Cost: Paper forms require printing and storage. Zentake eliminates these costs with unlimited digital submissions.
What does the AD8 measure?
The AD8 measures intra-individual change across eight cognitive and functional domains including memory, orientation, judgment, problem-solving, community affairs, home activities and hobbies, and personal care. It is designed to detect early signs of dementia by comparing current function to previous levels of ability. Zentake's digital version captures these changes systematically for clinical documentation.
How do you score the AD8?
Count the number of items answered "Yes, a change." The total score ranges from 0 to 8. A score of 0–1 indicates normal cognition, while a score of 2 or higher suggests possible cognitive impairment warranting further evaluation. Zentake auto-calculates this score and highlights results above the cutoff.

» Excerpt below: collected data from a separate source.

-- ==== Sys2Proof/Machine/Operands.lean ====
section
/-! DEFINITION. The operands of each host command: the payload length of Table 11-3, then the fields at their offsets with their
ranges (R186, steps 2 and 3). A payload includes the command code at offset 0, as in Table 11-6. -/

namespace Sys2Proof.Machine

/-- Steps 2 and 3 of R186: a wrong length is BAD_LENGTH, a bad field value BAD_VALUE. -/
def judged {α : Type} (lengthOk : Bool) (value : Option α) : Except Status α :=
  if lengthOk then
    match value with
    | some a => .ok a
    | none => .error .badValue
  else .error .badLength

/-- A command without arguments (length 1). -/
def parseNone (p : List Byte) : Except Status Unit := judged (p.length == 1) (some ())

/-- PING: 0 to 16 data bytes (R153). -/
def parsePing (p : List Byte) : Except Status (List Byte) :=
  judged (decide (1 ≤ p.length ∧ p.length ≤ 17)) (some (p.drop 1))

/-- A command whose one argument is a track. -/
def parseTrack (p : List Byte) : Except Status TrackId :=
  judged (p.length == 2) (indexOf 4 (fieldAt p 1 1))

/-- A command whose one argument is a line. -/
def parseLine (p : List Byte) : Except Status LineId :=
  judged (p.length == 2) (indexOf 16 (fieldAt p 1 1))

/-- A command whose one argument is a link. -/
def parseLink (p : List Byte) : Except Status LinkId :=
  judged (p.length == 2) (linkOf (fieldAt p 1 1))

/-- Operands of SET_LINK (R151). -/
structure SetLinkArgs where
  target : LinkId
  rate : BaudRate
  timeout : Nat
  resend : Nat
  deriving DecidableEq, Repr

/-- SET_LINK: link, baud rate, supervision timeout 0 or 50 to 10,000 ms, resend time 10 to 2000 ms (R151). -/
def parseSetLink (p : List Byte) : Except Status SetLinkArgs :=
  judged (p.length == 7) do
    let target ← linkOf (fieldAt p 1 1)
    let rate ← baudOf (fieldAt p 2 1)
    let timeout ← if fieldAt p 3 2 = 0 then some 0 else within 50 10000 (fieldAt p 3 2)
    let resend ← within 10 2000 (fieldAt p 5 2)
    return ⟨target, rate, timeout, resend⟩

/-- ACK_REPORTS: a report SEQ (R178). -/
def parseSeq (p : List Byte) : Except Status Byte :=
  judged (p.length == 2) (some (BitVec.ofNat 8 (fieldAt p 1 1)))

/-- CLAIM: a resource number and a loss policy (R158). -/
def parseClaim (p : List Byte) : Except Status (Fin 20 × LossPolicy) :=
  judged (p.length == 3) do
    let r ← indexOf 20 (fieldAt p 1 1)
    let policy ← lossPolicyOf (fieldAt p 2 1)
    return (r, policy)

/-- RELEASE: a resource number (R159). -/
def parseResource (p : List Byte) : Except Status (Fin 20) :=
  judged (p.length == 2) (indexOf 20 (fieldAt p 1 1))

/-- The window lengths a track may have, in ms (Table 1-2). -/
def windowOf (v : Nat) : Option Nat := if v = 1 ∨ v = 2 ∨ v = 5 ∨ v = 10 ∨ v = 20 then some v else none

/-- SET_TRACK: the whole configuration of a track (Table 1-2, Table 11-3); the jump limit is judged against the
sample width of the same command (R4). -/
def parseSetTrack (p : List Byte) : Except Status (TrackId × TrackConfig) :=
  judged (p.length == 22) do
    let k ← indexOf 4 (fieldAt p 1 1)
    let source ← sourceOf (fieldAt p 2 1)
    let travel ← travelOf (fieldAt p 3 1)
    let sense ← senseOf (fieldAt p 4 1)
    let settleTime ← within 0 2000 (fieldAt p 5 2)
    let window ← windowOf (fieldAt p 7 1)
    let overspeed ← within 0 2147483647 (fieldAt p 8 4)
    let errorLimit ← within 1 15 (fieldAt p 12 1)
    let sampleWidth ← within 12 32 (fieldAt p 17 1)
    let jumpLimit ← within 1 (2 ^ (sampleWidth - 1) - 1) (fieldAt p 13 4)
    let samplePeriod ← within 50 5000 (fieldAt p 18 2)
    let scheduleLimit ← within 0 512 (fieldAt p 20 2)
    return (k, ⟨source, travel, sense, settleTime, window, overspeed, errorLimit, jumpLimit, sampleWidth,
      samplePeriod, scheduleLimit⟩)

/-- PRESET and REBASE: a track and a 6-byte signed value (R15, R18). -/
def parseTrackValue (p : List Byte) : Except Status (TrackId × Int) :=
  judged (p.length == 8) do
    let k ← indexOf 4 (fieldAt p 1 1)
    return (k, signedAt p 2 6)

/-- HOME: a track, and the value to arm or none to disarm; a disarming value is not judged (Table 11-3). -/
def parseHome (p : List Byte) : Except Status (TrackId × Option Int) :=
  judged (p.length == 9) do
    let k ← indexOf 4 (fieldAt p 1 1)
    let arm ← yesNoOf (fieldAt p 2 1)
    return (k, if arm then some (signedAt p 3 6) else none)

/-- SET_SIM: a track and a velocity of -10,000,000 to 10,000,000 counts/s (R35). -/
def parseSetSim (p : List Byte) : Except Status (TrackId × Int) :=
  judged (p.length == 6) do
    let k ← indexOf 4 (fieldAt p 1 1)
    let v ← withinInt (-10000000) 10000000 (signedAt p 2 4)
    return (k, v)

/-- Operands of ADD_CUE (R49). -/
structure AddCueArgs where
  track : TrackId
  line : LineId
  id : BitVec 16
  nominal : Int
  notify : Notify
  profile : Option ProfileId
  width : Option Nat
  tolerance : Option Nat
  repetition : Option CueRepeat
  deriving DecidableEq, Repr

/-- The bytes an optional field of the given size takes when its flag is set. -/
def sizeIf (flag : Bool) (size : Nat) : Nat := if flag then size else 0

/-- An optional field: judged only when its flag is set (R186). -/
def fieldIf {α : Type} (flag : Bool) (value : Option α) : Option (Option α) :=
  if flag then value.map some else some none

/-- ADD_CUE: the fixed part and the flagged fields of Table 11-6, with the ranges of R49. The length is judged
from flag bits 0 to 3 alone (R187). -/
def parseAddCue (p : List Byte) : Except Status AddCueArgs :=
  let flags := fieldAt p 3 1
  let hasProfile := flags.testBit 0
  let hasWidth := flags.testBit 1
  let hasTolerance := flags.testBit 2
  let hasRepeat := flags.testBit 3
  let widthAt := 13 + sizeIf hasProfile 1
  let toleranceAt := widthAt + sizeIf hasWidth 4
  let repeatAt := toleranceAt + sizeIf hasTolerance 4
  judged (decide (4 ≤ p.length) && p.length == repeatAt + sizeIf hasRepeat 6) do
    let k ← indexOf 4 (fieldAt p 1 1)
    let n ← indexOf 16 (fieldAt p 2 1)
    let _ ← within 0 15 flags
    let notify ← notifyOf (fieldAt p 12 1)
    let profile ← fieldIf hasProfile (indexOf 8 (fieldAt p 13 1))
    let width ← fieldIf hasWidth (within 1 16777215 (fieldAt p widthAt 4))
    let tolerance ← fieldIf hasTolerance (within 0 2147483647 (fieldAt p toleranceAt 4))
    let repetition ← fieldIf hasRepeat do
      let pitch ← within 1 2147483647 (fieldAt p repeatAt 4)
      let count ← within 1 65535 (fieldAt p (repeatAt + 4) 2)
      return CueRepeat.mk pitch count
    return ⟨k, n, BitVec.ofNat 16 (fieldAt p 4 2), signedAt p 6 6, notify, profile, width, tolerance, repetition⟩

/-- CANCEL_CUE: a track and a cue id (R55). -/
def parseCancelCue (p : List Byte) : Except Status (TrackId × BitVec 16) :=
  judged (p.length == 4) do
    let k ← indexOf 4 (fieldAt p 1 1)
    return (k, BitVec.ofNat 16 (fieldAt p 2 2))

/-- FLUSH: a track and, by the length, a line (R56). -/
def parseFlush (p : List Byte) : Except Status (TrackId × Option LineId) :=
  judged (p.length == 2 || p.length == 3) do
    let k ← indexOf 4 (fieldAt p 1 1)
    let n ← fieldIf (p.length == 3) (indexOf 16 (fieldAt p 2 1))
    return (k, n)

/-- The key a QUERY_CUE names, encoded as in Table 11-7; a value the encoding cannot give is BAD_VALUE (log 13). -/
def keyOf (origin v : Nat) : Option CueKey :=
  match origin with
  | 0 => if v < 65536 then some (.host (BitVec.ofNat 16 v)) else none
  | 1 =>
    if v / 256 % 256 = 0 then
      (indexOf 8 (v % 256)).map fun e => .mark e (BitVec.ofNat 16 (v / 65536))
    else none
  | _ => none

/-- QUERY_CUE: a track, an origin and a key (R59). -/
def parseQueryCue (p : List Byte) : Except Status (TrackId × CueKey) :=
  judged (p.length == 7) do
    let k ← indexOf 4 (fieldAt p 1 1)
    let key ← keyOf (fieldAt p 2 1) (fieldAt p 3 4)
    return (k, key)

/-- QUERY_SCHEDULE: a track, a start place 0 to 511 and a number 1 to 8 (R60). -/
def parseQuerySchedule (p : List Byte) : Except Status (TrackId × Nat × Nat) :=
  judged (p.length == 5) do
    let k ← indexOf 4 (fieldAt p 1 1)
    let start ← within 0 511 (fieldAt p 2 2)
    let n ← within 1 8 (fieldAt p 4 1)
    return (k, start, n)

/-- The tolerances that a pitch allows: 0 to P - 1, and 0 when P is 0 (R80, R96). -/
def markToleranceOf (pitch tolerance : Nat) : Option Nat :=
  if pitch = 0 then within 0 0 tolerance else within 0 (pitch - 1) tolerance

/-- SET_MARK: a track and the six settings of its mark unit (R96). -/
def parseSetMark (p : List Byte) : Except Status (TrackId × MarkConfig) :=
  judged (p.length == 17) do
    let k ← indexOf 4 (fieldAt p 1 1)
    let edge ← markEdgeOf (fieldAt p 2 1)
    let blank ← within 0 16777215 (fieldAt p 3 4)
    let pitch ← within 0 2147483647 (fieldAt p 7 4)
    let tolerance ← markToleranceOf pitch (fieldAt p 11 4)
    let limit ← within 0 15 (fieldAt p 15 1)
    let reports ← yesNoOf (fieldAt p 16 1)
    return (k, ⟨edge, blank, pitch, tolerance, limit, reports⟩)

/-- SET_TEMPLATE: a track, an entry index and one whole entry; flag bit 0 is enabled, bits 1 to 3 the presence of
profile, width and tolerance (R94, Table 11-3). -/
def parseSetTemplate (p : List Byte) : Except Status (TrackId × EntryId × Template) :=
  let flags := fieldAt p 3 1
  let hasProfile := flags.testBit 1
  let hasWidth := flags.testBit 2
  let hasTolerance := flags.testBit 3
  let widthAt := 10 + sizeIf hasProfile 1
  let toleranceAt := widthAt + sizeIf hasWidth 4
  judged (decide (4 ≤ p.length) && p.length == toleranceAt + sizeIf hasTolerance 4) do
    let k ← indexOf 4 (fieldAt p 1 1)
    let e ← indexOf 8 (fieldAt p 2 1)
    let _ ← within 0 15 flags
    let offset ← within 0 2147483647 (fieldAt p 4 4)
    let n ← indexOf 16 (fieldAt p 8 1)
    let notify ← notifyOf (fieldAt p 9 1)
    let profile ← fieldIf hasProfile (indexOf 8 (fieldAt p 10 1))
    let width ← fieldIf hasWidth (within 1 16777215 (fieldAt p widthAt 4))
    let tolerance ← fieldIf hasTolerance (within 0 2147483647 (fieldAt p toleranceAt 4))
    return (k, e, ⟨flags.testBit 0, offset, n, profile, width, tolerance, notify⟩)

/-- SET_LINE: a line and its six configuration fields (R100, R101). -/
def parseSetLine (p : List Byte) : Except Status (LineId × LineConfig) :=
  judged (p.length == 11) do
    let n ← indexOf 16 (fieldAt p 1 1)
    let enabled ← yesNoOf (fieldAt p 2 1)
    let track ← indexOf 4 (fieldAt p 3 1)
    let profile ← indexOf 8 (fieldAt p 4 1)
    let offset ← withinInt (-1048576) 1048575 (signedAt p 5 4)
    let policy ← policyOf (fieldAt p 9 1)
    let polarity ← polarityOf (fieldAt p 10 1)
    return (n, ⟨enabled, track, profile, offset, policy, polarity⟩)

/-- The widths a pulse mode allows (R103). -/
def widthOf (mode : PulseMode) (v : Nat) : Option Nat :=
  match mode with
  | .time => within 1 65535 v
  | .distance => within 1 16777215 v

/-- The max-on times a pulse mode allows: above 0 only with DISTANCE (R103). -/
def maxOnOf (mode : PulseMode) (v : Nat) : Option Nat :=
  match mode with
  | .time => within 0 0 v
  | .distance => within 0 65535 v

/-- SET_PROFILE: a profile index and all five fields (R103). -/
def parseSetProfile (p : List Byte) : Except Status (ProfileId × Profile) :=
  judged (p.length == 15) do
    let i ← indexOf 8 (fieldAt p 1 1)
    let mode ← pulseModeOf (fieldAt p 2 1)
    let width ← widthOf mode (fieldAt p 3 4)
    let holdoff ← within 0 65535 (fieldAt p 7 2)
    let minSpeed ← within 0 2147483647 (fieldAt p 9 4)
    let maxOn ← maxOnOf mode (fieldAt p 13 2)
    return (i, ⟨mode, width, holdoff, minSpeed, maxOn⟩)

/-- FORCE_LINE: a line and a width of 1 to 65,535 us (R112). -/
def parseForceLine (p : List Byte) : Except Status (LineId × Nat) :=
  judged (p.length == 4) do
    let n ← indexOf 16 (fieldAt p 1 1)
    let width ← within 1 65535 (fieldAt p 2 2)
    return (n, width)

/-- A non-empty set of fault kinds (R131). -/
def kindsOf (v : Nat) : Option FaultSet := if v = 0 then none else faultSetOf v

/-- CLEAR_LINE_FAULT: a line and a non-empty set of kinds (R131). -/
def parseClearLineFault (p : List Byte) : Except Status (LineId × FaultSet) :=
  judged (p.length == 3) do
    let n ← indexOf 16 (fieldAt p 1 1)
    let kinds ← kindsOf (fieldAt p 2 1)
    return (n, kinds)

/-- The line entry of a SET_SUPERVISION (R132). -/
structure SupervisionEntry where
  line : LineId
  masked : FaultSet
  blankTime : Nat
  deriving DecidableEq, Repr

/-- SET_SUPERVISION: the sweep period, 0 or 100 to 60,000 ms, and by the length a line entry (R132). -/
def parseSetSupervision (p : List Byte) : Except Status (Nat × Option SupervisionEntry) :=
  judged (p.length == 3 || p.length == 7) do
    let period ← if fieldAt p 1 2 = 0 then some 0 else within 100 60000 (fieldAt p 1 2)
    let entry ← fieldIf (p.length == 7) do
      let n ← indexOf 16 (fieldAt p 3 1)
      let masked ← faultSetOf (fieldAt p 4 1)
      let blankTime ← within 0 1000 (fieldAt p 5 2)
      return SupervisionEntry.mk n masked blankTime
    return (period, entry)

end Sys2Proof.Machine
end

How long does the AD8 take to complete?
The AD8 takes approximately 3 minutes to complete, making it one of the fastest validated dementia screening tools available. It can be administered in person, over the phone, or digitally through Zentake before the patient's appointment.
Is the AD8 free to use?
The AD8 is a copyrighted instrument of Washington University, St. Louis, Missouri. Washington University grants permission to use and reproduce the AD8 without modification solely for clinical care and non-commercial research. Zentake provides a licensed digital version ready for immediate clinical deployment with a free trial.
What age group is the AD8 designed for?
The AD8 was developed and validated primarily in older adult populations, typically aged 65 and older, though it can be used in younger adults when early-onset dementia is suspected. It has been validated across diverse populations and in multiple languages. Zentake's digital form can be used for any adult patient undergoing cognitive screening.

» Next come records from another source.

/-- `t` is what a reset of `s` with this cause leaves: a POWER_ON, a RESETN, or the end of the reply of an accepted RESET, sent,
dropped at the loss of its link, or dropped as it is formed after the loss (R6, R150, R156). That the loss then ends with the
reset is the model's choice (log 28). -/
def ResetsTo (cause : ResetCause) (s t : State) : Prop :=
  match cause with
  | .power => exec .powerOn s = .next t
  | .pin => exec .resetn s = .next t
  | .command => ∃ l, resetReplySent l s ∧ exec (.replySent l) s = .next t ∨
      resetReplyDropped l s ∧ exec (.linkLoss l) s = .next t ∨
      ∃ seq, resetOrphaned l seq s ∧ exec (.reset l seq []) s = .next t

/-! ### What a track unit tells its neighbours (Table 1-4) -/

/-- The notices to the lines after track unit k has given `m` to every line assigned to it whose active pulse is in DISTANCE
mode (R3, R11, R15). -/
def toldLines (k : TrackId) (m : LineNotice) (s : State) : Vector (List LineNotice) 16 :=
  Vector.ofFn fun n => s.transit.toLine[n] ++ if hasDistancePulse s.lines[n] k then [m] else []

/-- `s` with its position change to `x` offered: an evaluation event for the CSU, a position change for MUk, and the pulse end
test for the DISTANCE pulses of track k (R3, R62). -/
def offered (k : TrackId) (x : Int) (s : State) : State :=
  let t := s.tracks[k]
  { s with transit := { s.transit with
      toCsu := s.transit.toCsu.set k (s.transit.toCsu[k] ++ [.change ⟨x, t.cfg.travel, t.state, t.vel⟩])
      toMark := s.transit.toMark.set k (s.transit.toMark[k] ++ [.change x])
      toLine := toldLines k (.change k x) s } }

/-- `t` is `s` after track unit k entered FAULT with this cause: state, cause and settle timer; TRACK_STATE raised; the CSU, MUk
and the DISTANCE pulses told; nothing else (R11). -/
def Faulted (k : TrackId) (cause : TrackCause) (s t : State) : Prop :=
  let u := raiseRouted (routeOwned s (trackOwner s k)) (.trackState k .fault cause)
    (setTrack k { s.tracks[k] with state := .fault, cause := cause, settleTimer := none } s)
  t = { u with transit := { u.transit with
          toCsu := s.transit.toCsu.set k (s.transit.toCsu[k] ++ [.freeze])
          toMark := s.transit.toMark.set k (s.transit.toMark[k] ++ [.fault])
          toLine := toldLines k (.truncate k .track) s } }

/-- `t` is `s` after track unit k told its neighbours of a discontinuity at `x`, and nothing else (R15). -/
def Discontinued (k : TrackId) (x : Int) (s t : State) : Prop :=
  t = { s with transit := { s.transit with
          toCsu := s.transit.toCsu.set k (s.transit.toCsu[k] ++ [.discontinuity x])
          toMark := s.transit.toMark.set k (s.transit.toMark[k] ++ [.discontinuity])
          toLine := toldLines k (.truncate k .discontinuity) s } }

/-! ### Conditions of every reached state -/

/-- A line unit is sound: DISABLED exactly when it is not enabled; an active pulse exactly in ON; a running holdoff timer
exactly in HOLDOFF; neither ON nor TEST while the inhibit condition is ASSERTED (R100, R111, R113, R117). -/
def lineSound (inhibited : Bool) (u : Line) : Bool :=
  (u.cfg.enabled == (u.state != .disabled)) && (u.pulse.isSome == (u.state == .on)) &&
    (u.holdoffTimer.isSome == (u.state == .holdoff)) && !(inhibited && (u.state == .on || u.state == .test))

/-- Every line unit is sound. -/
def LinesSound (s : State) : Prop := ∀ n : LineId, lineSound s.inhibited s.lines[n] = true

/-- A track unit is sound: the settle timer runs exactly in SETTLING, the velocity window exactly while enabled, the sample timer
exactly while enabled with source SAMPLED, and a transfer is under way only while it runs; a fault cause stands exactly in FAULT,
and a DISABLED track has velocity 0 (Table 1-1, R6, R8, R11, R14, R19, R29). -/
def trackSound (t : Track) : Bool :=
  (t.settleTimer.isSome == (t.state == .settling)) && (t.window.isSome == (t.state != .disabled)) &&
    (t.sampleTimer.isSome == (t.state != .disabled && t.cfg.source == .sampled)) && (!t.transfer || t.sampleTimer.isSome) &&
    ((t.cause != .absent) == (t.state == .fault)) && (t.state != .disabled || t.vel == 0)

/-- Every track unit is sound, and a DISABLED track has an empty schedule and its mark unit OFF (R14, R47, R93). -/
def TracksSound (s : State) : Prop :=
  ∀ k : TrackId, trackSound s.tracks[k] = true ∧
    (s.tracks[k].state = .disabled → s.csu.schedules[k] = [] ∧ s.marks[k].state = .off)

/-- The part keeps within its sizes: at most 512 cues, of a track at most its schedule limit, and at most 64 records in a
report queue, which accepts records exactly while its link is not LOST, and is empty while it is (R4, R41, R44, R173). -/
def SizesSound (s : State) : Prop :=
  pendingCues s ≤ Config.poolSize ∧ (∀ k : TrackId, cueCount s k ≤ s.tracks[k].cfg.scheduleLimit) ∧
    ∀ l : LinkId, (queueOn s l).records.length ≤ Config.queueSize ∧
      (queueOn s l).accepting = !isLost s l ∧ (isLost s l = true → (queueOn s l).records = [])

/-- Claims are sound: a link that is not UP owns no entry, and an entry without owner holds KEEP (R157). -/
def ClaimsSound (s : State) : Prop :=
  ∀ r : Fin 20, (∀ l, s.claims[r].owner = some l → (linkOn s l).state = .up) ∧
    (s.claims[r].owner = none → s.claims[r].policy = .keep)

end Sys2Proof.Machine
end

Who should administer the AD8?
The AD8 can be administered by any healthcare professional, including physicians, nurse practitioners, physician assistants, nurses, and social workers. It was originally designed as an informant-completed questionnaire but has also been validated for self-administration by the patient. No specialized training is required. Zentake's interface guides both clinicians and respondents through the process.
Can the AD8 be completed by the patient instead of an informant?
Yes. While the AD8 was originally validated as an informant-based interview, subsequent studies have confirmed its validity when completed directly by the patient. However, informant-based administration is generally preferred when a reliable informant is available, as it may provide more accurate assessment of functional change. Zentake supports both administration modes.
What types of dementia does the AD8 detect?
The AD8 is sensitive to early cognitive changes associated with multiple dementing illnesses, including Alzheimer's disease, vascular dementia, Lewy body dementia, and frontotemporal dementia. It assesses broad functional change rather than testing a single cognitive domain, making it effective across etiologies.
1. Galvin JE, Roe CM, Powlishta KK, et al. The AD8: a brief informant interview to detect dementia. Neurology. 2005;65(4):559-564.
2. Galvin JE, Roe CM, Coats MA, Morris JC. Patient's rating of cognitive ability: using the AD8, a brief informant interview, as a self-rating tool to detect dementia. Archives of Neurology. 2007;64(5):725-730.
3. Galvin JE, Roe CM, Xiong C, Morris JC. Validity and reliability of the AD8 informant interview in dementia. Neurology. 2006;67(11):1942-1948.